Pas d’argument éthique et philosophique, mais une analyse froide et mécanique des chiffres qui a fait réagir un certain nombre de Britanniques, à commencer par « l’évêquesse » anglicane de Londres. Des millions de livres sterling contre le sacrifice de vies humaines ? Mais ce macabre matérialisme pragmatique choquera-t-il tant que cela les députés ? Nous sommes désormais à huit jours du prochain débat à la Chambre des communes.
L’intérêt économique de l’accélération du décès des condamnés
Pour aboutir à une estimation financière, il faut d’abord évaluer le nombre de participants potentiels à cette offre mortifère qui sera disponible dès octobre 2029 si la loi est adoptée. Selon le rapport, disponible ici, « on estime que le nombre total de demandeurs se situerait entre 273 et 1.311 la première année (2029-2030), et entre 1.737 et 7.598 la dixième année (2038-2039), et que deux demandeurs sur trois iraient au bout du processus et bénéficieraient d’une aide à mourir ».
Ce qui signifie qu’en dix ans, nous passerions de 787 décès à 4.559 décès, en fourchette haute. En une décennie, jusqu’à 12 personnes par jour mettraient fin à leur vie « grâce » à l’aide médicale à mourir.

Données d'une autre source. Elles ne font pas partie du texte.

/-- A train section at an offset (R392). -/
def putSection (g : Wg) (o : Nat) (tr : Train) (m : Img) : Img :=
  let bit := fun (b : Bool) (n : Nat) => if b then 2 ^ n else 0
  let m := Img.putN m o 8 (bit tr.priv 0 + bit tr.intrap 1 + bit tr.ppriv 2 + 2 ^ 4 * tr.tq.length + 2 ^ 8 * tr.stage)
  let m := Img.putN m (o + 0x08) 8 (tr.marks.foldl (fun n e => if e.2 = .told then n else n + 2 ^ e.1) 0)
  let m := Img.putN (Img.putN m (o + 0x10) 8 tr.flags.toNat) (o + 0x18) 8 (2 * bitsAt tr.g.toNat 1 7)
  let m := Img.putN m (o + 0x20) 8 (bitsAt tr.rowprog.pc.toNat 0 48 + 2 ^ 48 * tr.rowprog.rows + bit tr.rowprog.valid 63)
  let m := Img.putN m (o + 0x28) 8 (tr.deadline.getD (2 ^ 64 - 1))
  let m := Img.putN (Img.putN m (o + 0x30) 8 ((tr.gidx - g.taken) % 32)) (o + 0x38) 8 tr.wkid.toNat
  let m := Img.putN m (o + 0x40) 8 (tr.task.getD 0).toNat
  let m := Img.putDwords m (o + 0x48) tr.xs
  let m := Img.putN m (o + 0x68) 8 ((svcWait tr).elim 0 fun t => t + 2 ^ 32)
  let m := tids.foldl (fun m t => Img.putN m (o + 0x80 + 8 * t) 8 (bitsAt (pcOf tr t).toNat 0 48 + 2 ^ 48 * (laneState tr t).toNat)) m
  let m := tids.foldl (fun m t =>
    Img.putN m (o + 0x280 + 8 * t) 8 (bitsAt (Tab.read 0 tr.xpc t).toNat 0 48 + 2 ^ 48 * xstate tr t)) m
  let m := tr.k.foldl (fun m e => Img.putN m (o + 0x480 + 8 * (e.1 - 1)) 8 e.2.toNat) m
  let m := tr.xk.foldl (fun m e => Img.putN m (o + 0x4C0 + 8 * (e.1 - 1)) 8 e.2.toNat) m
  let m := Img.putN m (o + 0x4F8) 8 tr.xg.toNat
  let m := (List.range tr.tq.length).foldl (fun m r => (List.range 8).foldl (fun m i =>
    Img.putN m (o + 0x500 + 64 * r + 8 * i) 8 ((tr.tq.getD r {}).dword i).toNat) m) m
  Img.putWords (Img.putDwords (Img.putWords m (o + 0x800) tr.o) (o + 0x1800) tr.s) (o + 0x1800 + 64 * uniGrans g.sgran) tr.v

/-- The section of a train that has ended: every thread EXITED. -/
def putEnded (o : Nat) (m : Img) : Img := tids.foldl (fun m t => Img.putN m (o + 0x80 + 8 * t) 8 (2 ^ 50)) m

/-- The image of a workgroup with its trains: `agen` is the generation of its ASID at the save. -/
def imageOf (acc : Tab F48) (g : Wg) (trains : List Train) (hdrVA : Dword) (agen clk : Nat) (hwimg : Bool) : Img :=
  let m := putHeader g hdrVA agen clk hwimg []
  let m := (List.range g.ntrains).foldl (fun m i => match trains.find? (·.trn = i) with
    | some tr => putSection g (0x800 + i * trainSize g) tr m
    | none => putEnded (0x800 + i * trainSize g) m) m
  let m := putBanks acc (bankSection g) g.used m
  g.sp.foldl (fun m e => Tab.write 0 m (padSection g + e.1) e.2) m

/-! ## Where an image lies -/

/-- Pages of 64 KiB or more: the pieces of an image that no page boundary cuts. -/
def imageChunks (va : Dword) (size : Nat) : List (Nat × Nat) :=
  let first := 65536 - va.toNat % 65536
  if size ≤ first then [(0, size)]
  else (0, first) :: (List.range ((size - first + 65535) / 65536)).map fun i =>
    (first + 65536 * i, if size - first - 65536 * i < 65536 then size - first - 65536 * i else 65536)

/-- The pieces of an image at a virtual address with their physical addresses; none unless all are reached. -/
def imagePlaces (s : State) (part asid : Nat) (acc : Access) (va : Dword) (size : Nat) : Option (List (Nat × Nat × Nat)) :=
  (imageChunks va size).foldr (fun c rest => match rest, unitAccess s part asid true acc (va + BitVec.ofNat 64 c.1) 1 with
    | some l, .mem pa => some ((c.1, c.2, pa) :: l)
    | _, _ => none) (some [])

Que cela coûterait-il ? La mise en place d’un commissaire à l’aide à la mort volontaire et de groupes d’experts, à savoir environ 13 millions de livres par an, sans compter les coûts de formation qui pourraient dépasser 11 millions de livres.
Et les économies réalisées ? Bien que le document note que la réduction des coûts des soins de fin de vie « n’est pas considérée comme un objectif de la politique » (le seul fait qu’il l’écrive est pourtant déjà troublant), il va sans dire que l’euthanasie comme le suicide assisté sont, de fait, de formidables outils de « sobriété ».
Selon le rapport, ils pourraient réduire les coûts des soins de santé en fin de vie d’environ 10 millions de livres au cours de la première année et de près de 60 millions de livres, la dixième année, sans compter plus de 18 millions de livres de pensions de retraite et 10 millions de livres d’allocations de soin et d’autonomie. Soit près de 90 millions de livres d’économies en 2038-2039.
Seule nécessité absolument cynique que brandit le rapport : que les procédures aillent vite, que les décès assistés surviennent au maximum deux mois après la demande. Car, les malheureux candidats ayant, sur le papier, moins de 6 mois à vivre, il faut que ça vaille le coup !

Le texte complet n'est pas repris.